I am in the woods with my husband on a clear cold day. We decide to sit on a log that crosses over a little stream to meditate. The setting is idyllic. The sounds from the water soothing. The company stellar. My body comfortable and cozy. I have nowhere to be but where I am.
And yet, the mind. Oh, how it goes. Everywhere.
As I am sitting, supposedly meditating, I start to notice the pressures and the disturbances of my thoughts. It begins to dawn on me that even when the external circumstances couldn’t be more supportive, it just takes time for some things to settle down inside. And when there is no judgment about how long this takes, or the particular forms that it arrives in, there is no problem with this; on any level.
From this perspective, it just becomes a really, really good thing to know. For if I can recognize this about myself, that it sometimes takes time, even a lot of time, to settle down, it gives me the courage to stay. And in the staying, I leave myself open to what comes after the disturbance, the chaos, and the confusion.
Many of us never put ourselves in the position of just being with whatever is happening in the mind; instead, working our tail off to get out of it. Or change it. Or fix it. Or obliterate it. Or cover it up. The “it” being all of the things that we simply cannot tolerate. The things that we just do not want to be there.

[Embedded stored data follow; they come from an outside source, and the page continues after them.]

/-- The parity bits D25 to D30 of an LNAV word: the source bits each is made of (PRESUMED, log entry 64). -/
def lnavTaps : List (Bool × List Nat) :=
  [(false, [1, 2, 3, 5, 6, 10, 11, 12, 13, 14, 17, 18, 20, 23]), (true, [2, 3, 4, 6, 7, 11, 12, 13, 14, 15, 18, 19, 21, 24]),
   (false, [1, 3, 4, 5, 7, 8, 12, 13, 14, 15, 16, 19, 20, 22]), (true, [2, 4, 5, 6, 8, 9, 13, 14, 15, 16, 17, 20, 21, 23]),
   (true, [1, 3, 5, 6, 7, 9, 10, 14, 15, 16, 17, 18, 21, 22, 24]), (false, [3, 5, 6, 8, 9, 10, 11, 13, 15, 19, 22, 23, 24])]

/-- Word `w` of a subframe with its polarity resolved passes the 6-bit parity; before the first word D29* and D30* are 0. -/
def lnavWordOk (b : BitVec 320) (w : Nat) : Bool :=
  let star := fun (k : Nat) => w != 0 && b.getMsbD (30 * w + k - 31)
  let src := fun (k : Nat) => b.getMsbD (30 * w + k - 1)
  (List.range 6).all (fun i => match lnavTaps[i]? with
    | some (s30, l) => b.getMsbD (30 * w + 24 + i) == xorAll (star (if s30 then 30 else 29) :: l.map src)
    | none => false)

/-- A BCH(15,11) code word divides by its generator X^4 + X + 1 (PRESUMED, log entry 64). -/
def bchOk (l : List Bool) : Bool :=
  l.foldl (fun r b => let r := 2 * r + b2n b; if r.testBit 4 then r ^^^ 0x13 else r) 0 == 0

/-- Word `w` of a BeiDou subframe: the code word that ends its first word, two interleaved ones in every other (PRESUMED). -/
def bdsWordOk (b : BitVec 320) (w : Nat) : Bool :=
  let l := fun (first step : Nat) => (List.range 15).map (fun k => b.getMsbD (30 * w + first + step * k))
  if w == 0 then bchOk (l 15 1) else bchOk (l 0 2) && bchOk (l 1 2)

/-- The positions C1 to C7 of a GLONASS string's Hamming check cover, beside their own check bit (PRESUMED). -/
def gloCovers (c n : Nat) : Bool :=
  let any := fun (l : List (Nat × Nat)) => l.any (fun e => decide (e.1 ≤ n ∧ n ≤ e.2))
  match c with
  | 1 => ([9, 10, 12, 13, 15, 17, 19, 20, 22, 24, 26, 28, 30, 32, 34, 35, 37, 39, 41, 43, 45, 47, 49, 51, 53, 55, 57, 59, 61, 63,
      65, 66, 68, 70, 72, 74, 76, 78, 80, 82, 84] : List Nat).contains n
  | 2 => ([9, 11, 12, 14, 15, 18, 19, 21, 22, 25, 26, 29, 30, 33, 34, 36, 37, 40, 41, 44, 45, 48, 49, 52, 53, 56, 57, 60, 61, 64,
      65, 67, 68, 71, 72, 75, 76, 79, 80, 83, 84] : List Nat).contains n
  | 3 => any [(10, 12), (16, 19), (23, 26), (31, 34), (38, 41), (46, 49), (54, 57), (62, 65), (69, 72), (77, 80), (85, 85)]
  | 4 => any [(13, 19), (27, 34), (42, 49), (58, 65), (73, 80)]
  | 5 => any [(20, 34), (50, 65), (81, 85)]
  | 6 => any [(35, 65)]
  | _ => any [(66, 85)]

/-- A GLONASS string passes the Hamming check: every C and the sum over all bits are 0. Bit 85 comes first. -/
def gloOk (b : BitVec 320) : Bool :=
  let bit := fun (n : Nat) => b.getMsbD (85 - n)
  let at_ := fun (p : Nat → Bool) => xorAll (((List.range 86).filter p).map bit)
  (List.range 7).all (fun k => !at_ (fun n => n == k + 1 || gloCovers (k + 1) n)) && !at_ (fun n => decide (1 ≤ n))
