/-- A unit that takes the ACTIVE role has sent no MSM epoch on any lane (R365). -/
def Mach.corrForget (m : Mach) : Mach :=
  let m := { m with corr := { m.corr with cand := none, ref := none, nextCell := 0 } }
  (m.w CORR_STATUS_REF_IODS 0).w CORR_STATUS_TOTAL_CELLS 0

/-- The last built MSM epoch becomes the reference epoch once its bytes have been sent on every open lane (R365, R367). -/
def Mach.corrQualify (m : Mach) : Mach :=
  match m.corr.cand with
  | none => m
  | some (e, ies) =>
    if m.rtcmSent ies then
      let m := { m with corr := { m.corr with cand := none, ref := some (e, m.now), nextCell := 0 } }
      let m := (m.w CORR_STATUS_REF_IODS e.iods).w CORR_STATUS_TOTAL_CELLS e.cells.length
      m.event 0x0412 0 3 (le 4 e.pt ++ le 1 e.iods ++ le 2 e.cells.length)
    else m

/-- A stream piece cut into IE contents: CHUNK, START, up to 180 bytes; a transport frame begins an IE. -/
def cutFrame : Nat → Nat → Bool → List Byte → List (List Byte)
  | 0, _, _, _ => []
  | fuel + 1, chunk, start, l =>
    if l.isEmpty then []
    else (le 1 (chunk % 128 + 128 * b2n start) ++ l.take 180) :: cutFrame fuel (chunk + 1) false (l.drop 180)

/-- The IEs of several frames, from a CHUNK on. -/
def cutFrames : Nat → List (List Byte) → List (List Byte)
  | _, [] => []
  | chunk, f :: l =>
    let c := cutFrame f.length chunk true f
    c ++ cutFrames (chunk + c.length) l

/-- The numbers of the RTCM IEs in flight on a lane. -/
def Mach.rtcmFlying (m : Mach) (x : Nat) : List Nat :=
  (m.air.ended ++ m.air.inFlight).flatMap (fun f => match f.what with
    | .bcast _ _ l => if f.lane == x then l else []
    | _ => [])

/-- What is unsent leaves the stream and is counted, IEs in flight aside (R364). -/
def Mach.rtcmDrop (m : Mach) : Mach :=
  let flying := m.air.rtcm.map (fun e => (e.1, e.2.filter (fun i => (m.rtcmFlying e.1).contains i.id)))
  let rest := m.air.rtcm.map (fun e => (e.1, e.2.filter (fun i => !(m.rtcmFlying e.1).contains i.id)))
  ({ m with air := { m.air with rtcm := [], rtcmOld := flying } }).incBy CORR_RTCM_DROPPED_ALL (rtcmBytesOf rest)

/-- Frames join the stream on every open lane (R364, R369), cut into numbered IEs; with `fresh` they replace what is unsent, which a
unit that has lost the role discards too. -/
def Mach.rtcmQueue (m : Mach) (frames : List (List Byte)) (fresh : Bool) : Mach × List Nat :=
  let l := cutFrames m.corr.chunk frames
  let first := m.air.rtcmNext
  let ies := (List.range l.length).map (fun k => (⟨l.getD k [], m.now + 1, first + k⟩ : RtcmIe))
  let m := { m with corr := { m.corr with chunk := (m.corr.chunk + l.length) % 128 } }
  let ids := ies.map (fun e => e.id)
  let m := m.when fresh Mach.rtcmDrop
  if !m.isActive then (m, ids)
  else
    let q := m.openLanes.map (fun x => (x, Tabs.val m.air.rtcm [] x ++ ies))
    ({ m with air := { m.air with rtcm := q, rtcmNext := first + l.length } }, ids)

/-- A message in a RTCM 3 transport frame (R361): preamble 0xD3, 10-bit length, CRC-24Q, most significant bytes first. -/
def transport (body : List Byte) : List Byte :=
  let l := le 1 0xD3 ++ (le 2 (body.length % 1024)).reverse ++ body
  l ++ (le 3 (crc24q (bitsOf l))).reverse
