/-- The unit becomes ACTIVE: from the start-up state, by a planned swap, by a failure swap or by a cold takeover. -/
def Mach.takeRole (m : Mach) : Mach :=
  let start := m.r REDUN_STATUS_ROLE_STATE == 0
  let planned := m.red.finalIn && m.mirror == 3 && m.isStandby
  let warm := m.b REDUN_STATUS_WARM
  let m := (m.airWipe.corrForget.setRole 1).w REDUN_STATUS_ROLE 1
  let m := { m with red := { m.red with
    prefEnd := none, finalIn := false, carried := false, warmEnd := none, permitMiss := 0, watched := none, gapAt := none,
    want := false, ackSeq := none, ackAt := m.now, ends := [], ackPt := none, mateWarm := planned, periodFrom := some m.now } }
  let m := (m.w REDUN_STATUS_WARM 0).timeTakeover
  let m := if start then m.newKeys false
    else if planned then ((m.each (List.range 8) Mach.axisHeld).metTakeover.newKeys false).inc REDUN_SWAPS_ALL
    else if warm then m.takeWarm
    else m.takeCold
  let m := m.when (!planned && 2 ≤ m.mirror && m.mirror ≤ 5) (fun m => m.bulkStart false)
  let m := ((m.setAlive 1).xchkClear).driveOutputs
  ((m.quickStop.dockOutputs).airRefresh).signShow.swapShow

/-- GRANT_ACQUIRED: GRANT_N low for 10 µs. A unit still in boot takes the role once it is READY; one in the chip safe state
gets no part of it (R21). -/
def grantAcquired (m : Mach) : Mach :=
  if m.b REDUN_STATUS_GRANTED then m
  else
    let m := m.w REDUN_STATUS_GRANTED 1
    if m.ready && !m.recovery && !m.isSafe && !m.isActive then m.takeRole else m.airRefresh

def execGrantAcquired (s : State) : Res := s.on grantAcquired

/-- Grant has left after a planned swap: SWAP completes, the unit is a synchronised standby. -/
def Mach.swapDone (m : Mach) (r : SwapRun) : Mach :=
  let pt := m.pt
  let m := { m with red := { m.red with run := none, swapH := none, hold := false } }
  let m := m.w REDUN_STATUS_SWAPPING 0
  let m := (m.leaveActive 2).inc REDUN_SWAPS_ALL
  let m := { m with red := { m.red with carried := true, stamps := none } }
  let m := ((m.setSrc 9 false).setMirror 3).timeShow.syncEval
  m.each r.d.toList (fun m d => m.complete d stOK (le 5 r.asn ++ le 3 0 ++ le 4 pt))

/-- GRANT_REMOVED: GRANT_N high. -/
def grantRemoved (m : Mach) : Mach :=
  if !m.b REDUN_STATUS_GRANTED then m
  else
    let m := m.w REDUN_STATUS_GRANTED 0
    if !m.isActive then ((m.setStopOut false).setFixEn false).airRefresh
    else
      let relinquishing := m.r REDUN_STATUS_ALIVE_CODE == 3
      match relinquishing, m.red.run with
      | true, some r => m.swapDone r
      | _, _ =>
        let m := m.when (!relinquishing) (fun m => m.assertSource 10 0 Stops.ofSite)
        let m := (m.leaveActive 2).discardLate
        let m := (m.setSrc 9 false).setAlive 2
        let m := m.when (2 ≤ m.mirror && m.mirror ≤ 5) (fun m => m.bulkStart true)
        (m.timeShow.syncEval).swapShow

And because we cannot be with “it,” we never give ourselves a chance to come through to the other side, and have that experience.
So maybe the issue is not what many of us would say it is. That being the impossibility or the difficulty of being with the disturbances and the chaos of the mind. But maybe instead, it is about our willingness to ride it out. Our faith even, that this too shall pass.
The thing with this one though is that you cannot get there merely by thinking about it as an idea. You actually have to experience it, by doing it. You have to practice waiting it out. Sitting there. Counting to 10. Watching the intensity of the thoughts as they pick up steam towards some unseen crescendo, and then start to come back down again.
From a practical standpoint, you might even time yourself in increments. As in for today, I am going to sit un-moving and un-changing, being with my thoughts as they are, for 1 minute. And if that is too much, half it, and then half it again. Because if it really is about the willingness to stay, any amount is just as good as any other amount of time.